Chandra X-Ray Observatory(redirected from Chandra Space Telescope)
Chandra X-Ray ObservatoryAn orbiting X-ray astronomy observatory launched by NASA in July 1999 as the third of its Great Observatories. Chandra, which takes its name from the 20th-century Indian-born US astrophysicist Subrahmanyan Chandrasekhar, was originally developed as one of the craft making up NASA's Advanced X-Ray Astrophysics Facility (see AXAF); dubbed AXAF-I and renamed after its launch, Chandra was equipped for high-resolution X-ray imaging and was deployed by the space shuttle Columbia into a highly eccentric orbit (apogee 140 161 km, inclination 28.5°) that has allowed long periods of observation unimpeded by Earth shadowing. Chandra's optics consist of four nested pairs of grazing incidence paraboloid and hyperboloid mirrors, each having an outer diameter of 1.2 meters and a focal length of 10 meters. With its Advanced Charged Couple Imaging Spectrometer (ACIS) and its high-resolution camera using large field-of-view microchannel plates to make X-ray images, Chandra's optical system achieves an angular resolution of 0.5 arcseconds over an operating range of 0.2–10 keV. Its high- and low-energy transmission gratings provide impressive spectral resolution throughout the range 0.09–10 keV.

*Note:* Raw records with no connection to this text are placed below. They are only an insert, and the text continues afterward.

-- ==== Sys2Proof/Machine/Hampers.lean ====
section
/-! DEFINITION. Hampers: submission, votes, decisions, doubt (R102-R134). -/

namespace Sys2Proof.Machine

/-! ### What the origin reports (R58) -/

/-- Count a decode failure at the origin (R58). -/
def State.originFail (s : State) (port : Option Nat) (fid reason off : Nat) : State :=
  let s1 := match port with | some p => s.cnt (ptDecodeFailCnt p) | none => s
  s1.raiseLim 0x0340 (port.getD 193) [.w fid, .w reason, .q off]

/-! ### Slots and tags (R102, R119, R129) -/

/-- Home slots: parts whose origin is another module. -/
def State.homeSlots (s : State) : Nat := (s.hmp.parts.filter (fun p => decide (p.key.origin.val ≠ s.moduleFid))).length
/-- SLOT_FREE. -/
def State.slotFree (s : State) : Nat := 16384 - s.hmp.origs.length - s.homeSlots

/-- The next tag that no open or in-doubt hamper of the module holds (R119). -/
def State.freeTag (s : State) : Word :=
  let t := s.reg hmpTagNext
  let used := fun x : Word => s.hmp.origs.any (fun o => decide (o.key.tag = x)) ||
    s.hmp.parts.any (fun p => decide (p.key.origin.val = s.moduleFid) && decide (p.key.tag = x))
  match (List.range (s.hmp.origs.length + s.hmp.parts.length + 1)).find? (fun i => !used (t + BitVec.ofNat 32 i)) with
  | some i => t + BitVec.ofNat 32 i
  | none => t

/-! ### Outcomes (R108) -/

def outcomeRec (status : Nat) (elsewhere : Bool) (retries fail : Nat) (tag : Word) (tick : Tick) (user : Word) : List Byte :=
  toLe 1 status ++ toLe 1 (0x80 + b2n elsewhere * 0x40 + retries % 16) ++ toLe 1 fail ++ [0] ++ toLe 4 tag.toNat ++
  toLe 6 tick.toNat ++ toLe 2 user.toNat

def State.portSlot (s : State) (v k : Nat) : PortSlot := tget {} s.hmp.ports (v * 64 + k)
def State.setPortSlot (s : State) (v k : Nat) (x : PortSlot) : State :=
  s.inHmp (fun h => { h with ports := tput {} h.ports (v * 64 + k) x })

/-- The outcome reaches its submitter (R106, R107); a slot that is no longer BUSY drops it. -/
def State.outcome (s : State) (src : HSrc) (r : List Byte) : State :=
  match src with
  | .port v k =>
    let x := s.portSlot v k
    if x.st = 1 then s.setPortSlot v k { x with st := 2, out := r } else s
  | .engine i j => s.inHmp (fun h => { h with engOut := h.engOut ++ [(i, j, r)] })
  | .dropped => s

/-- Count an abort at the origin and capture it (R117, R132). -/
def State.abortCount (s : State) (status : Nat) : State := s.cnt64 (hmpAbortCnt (status - 0x40))

def State.abortCapture (s : State) (status : Nat) (key : HKey) : State :=
  if s.bit hmpLastAbort0 31 then s
  else (((s.setN hmpLastAbort0 (2 ^ 31 + status)).setReg (hmpLastAbort 0) key.tag).setN (hmpLastAbort 1) key.stamp.toNat).setN (hmpLastAbort 2) (key.stamp.toNat / 2 ^ 32)

/-! ### Submission (R103-R107, R109) -/

/-- One line entry of a record (R104). -/
structure HEntry where
  addr : Nat
  op   : Nat
  rsv  : Nat
  mask : BitVec 64
  data : Line
deriving DecidableEq, Repr

def parseEntry (b : List Byte) (i : Nat) : HEntry :=
  let o := 32 + 80 * i
  { addr := leAt b o 8 / 64 * 64, op := byteAt b o % 4, rsv := byteAt b o / 4 % 16,
    mask := BitVec.ofNat 64 (leAt b (o + 8) 8), data := BitVec.ofNat 512 (leAt b (o + 16) 64) }

/-- The record is well formed (R104). -/
def recordOk (b : List Byte) : Bool :=
  let n := byteAt b 1
  let es := (List.range n).map (parseEntry b)
  decide (byteAt b 0 = 0x10) && decide (1 ≤ n) && decide (n ≤ 32) && decide (byteAt b 2 < 16) && decide (byteAt b 3 = 0) &&
  decide (leAt b 8 24 = 0) && es.all (fun e => decide (e.op ≤ 1) && decide (e.rsv = 0)) &&
  decide ((es.map (·.addr)).eraseDups.length = n)

/-- The entry that makes a record malformed, when it is one entry alone (R104, R108). -/
def badEntry (b : List Byte) : Nat :=
  let es := ((List.range (min (byteAt b 1) 32)).map (fun i => (i, parseEntry b i))).filter (fun e => decide (1 < e.2.op) || decide (e.2.rsv ≠ 0))
  match es with | [(i, _)] => i | _ => 0xFF
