/-- Tag a request of class 0 or 5 that a tile has accepted. -/
def State.tagRequest (s : State) (p : Nat) (m : TMsg) (la : Option Nat) (remote : Bool) : State :=
  let t := p / 16
  if m.m.cls.val ≠ 0 ∧ m.m.cls.val ≠ 5 then s
  else
    let x := lfsrNext (s.lfsrOf t)
    let s1 := { s with tel := { s.tel with lfsr := tput 0 s.tel.lfsr t x } }
    let k0 := s.fld telLatCtl 23 5
    let k := if k0 < 4 then 4 else min k0 22
    if k0 = 0 ∨ x % 2 ^ k ≠ 0 then s1
    else if 16 ≤ (s1.tel.tags.filter (fun g => decide (g.tile = t))).length then s1.cnt telLatSkipCnt
    else
      let g : LatTag := { id := m.m.id, tile := t, port := p, cls := m.m.cls, fid := m.src, slice := (match la with | some a => laSlice a | none => 0), la := la, tick0 := s.tick.loc, flags := (if remote then 64 else 0), bank := (match la with | some a => s.laBank a | none => 0) }
      ({ s1 with tel := { s1.tel with tags := s1.tel.tags ++ [g] } }).latStage (fun y => decide (y.id = m.m.id)) 0

/-! ### Acceptance -/

/-- A request toward a remote home carries the tag that its response is matched by (R228, R241). -/
def State.tagRemote (s : State) (d : Dest) (m : NetMsg) : NetMsg := if d.rem.isSome && m.expect then { m with tag := some s.lnk.nextTag } else m

/-- The edge module tracks a request that it sends toward a remote home (R241). -/
def State.trackRemote (s : State) (t src : Nat) (d : Dest) (m : NetMsg) : State :=
  match d.rem with
  | none => s
  | some (la, write) =>
    if !m.expect then s
    else
      let r : RemReq := { fid := src, tag := s.lnk.nextTag, tile := t, via := (if m.type = .cacheReq then .cache else if m.cls.val = 0 then .mem else .ioNp), la := la, write := write, due := s.tick.loc + BitVec.ofNat 48 s.cohLimit }
      { s with lnk := { s.lnk with rem := s.lnk.rem ++ [r], nextTag := (s.lnk.nextTag + 1) % 2 ^ 32 } }

/-- Discard a red bulk or best-effort message (R161). -/
def State.police (s : State) (t fc src : Nat) (f : Flow) (m : NetMsg) : State :=
  let s1 := ((s.setFlowOf t fc src { f with drops := min 65535 (f.drops + 1) }).cnt (tlQosCntDrop t fc)).raiseLim 0x0805 t [.w (fc * 2 ^ 28 + src)]
  s1.errReply m 1

/-- Ingress run-ahead reserves a coherent-response buffer toward the requester of a read, when one is free (R87). -/
def State.reserveAhead (s : State) (p src : Nat) (d : Dest) (m : NetMsg) : State :=
  let la := match d.la, d.rem with | some a, _ => some a | none, some (a, _) => some a | none, none => none
  let write := match m.dst with | .window _ w _ => w | .home _ _ _ w => w | _ => false
  match la with
  | some a =>
    if s.bit sfHomeCtl 30 && !write && (decide (m.type = .memRead) || decide (m.type = .cacheReq)) && s.cellFit (1536 + p * 8 + 1) 1 then
      s.inHbm (fun h => { h with ahead := h.ahead ++ [(p, src, a)] })
    else s
  | none => s

/-- A tile accepts a message that has a route: cells, charge, queue (R140-R142, R158-R163). False: it stays where it is. -/
def State.tileTake (s : State) (p src : Nat) (d : Dest) (e : Nat) (m : NetMsg) : State × Bool :=
  let t := p / 16
  let fc := fcOf m.cls
  let q := p * 8 + m.cls.val
  let cells := cellCount m.bytes
  let charge := min 4096 (64 * cells)
  let tm : TMsg := { m := s.tagRemote d m, inp := p, src := src, dst := d.dst, egress := e, cells := cells, stamp := s.tick.loc, yellow := m.yellow, ord := s.hbm.accepts }
  let f := s.flowOf t fc src
  let holds := decide (fc = 0) || decide (fc = 4)
  let (c, f1) := if holds && !f.held.isEmpty then (2, f) else shaperTest (s.wheel t) s.now16 f charge
  let at0 : PmcAttr := { cls := some m.cls.val, prv := some 0, fid := some src }
  let rx := fun x : State => ((x.tpmc p 0x01 1 at0).tpmc p 0x02 charge at0)
  let rx := fun x : State => if s.pmode p = 3 then rx x else (rx x).cnt64 (ptCxRxFlitCnt (s.linkOf p))
  let done := fun x : State => ((((((rx x).inHbm (fun h => { h with accepts := h.accepts + 1 })).countColour t fc c charge).linkFree p m.cls).trackRemote t src d m).reserveAhead p src d m).tagRequest p tm d.la (decide (d.dst ≠ s.moduleFid))
  if c = 2 ∧ droppable m.cls then (((((rx s).tpmc p 0x06 1 { at0 with prv := none }).countColour t fc 2 charge).linkFree p m.cls).police t fc src f m, true)
  else if c = 2 ∧ holds then
    if s.cellFit q cells then (done ((s.setFlowOf t fc src { f1 with held := f1.held ++ [tm] }).cnt (tlQosCntHold t fc) |>.tpmc p 0x07 1 { at0 with prv := none }), true) else (s, false)
  else
    let y := m.yellow || (decide (c = 1) && droppable m.cls)
    let (s1, fits) := s.enqueue q { tm with yellow := y }
    if fits then (done (s1.setFlowOf t fc src f1), true) else (s1, false)

/-- A completion from a CXL port closes the non-posted request that it answers, named by its TAG (R264). -/
def State.npDone (s : State) (p : Nat) (m : NetMsg) : State :=
  let n := s.linkOf p
  if m.type = .ioCpl then s.setCxp n { s.cxp n with np := (s.cxp n).np.filter (fun x => decide (some x.id ≠ m.tag)) } else s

Chandra has been called the most sophisticated X-ray observatory of its time, providing images of unprecedented detail at resolutions that are claimed to be about 50 times better than those achieved by ROSAT, the best X-ray astronomy satellite prior to 1999. In its first five years, Chandra has begun to penetrate the hottest, most energetic regions of the Universe. In particular, it has advanced our knowledge of black holes, discovering among many other things how fast they spin, finding evidence of a star torn apart by a black hole, and emphatically confirming the reality of the event horizon. It has revealed enormous tracts of hot gas, billions of parsecs distant and radiating at temperatures of tens of millions of degrees K. It has provided startling new images of supernova remnants such as the Crab Nebula, with its restless pulsar, showing intricate details never suspected before. It has made new studies of star-forming regions such as the Orion Nebula and analyzed the effects of galaxy collisions and the merging of galaxy clusters. Most notably, it has gathered direct evidence of dark energy and the expansion of the Universe.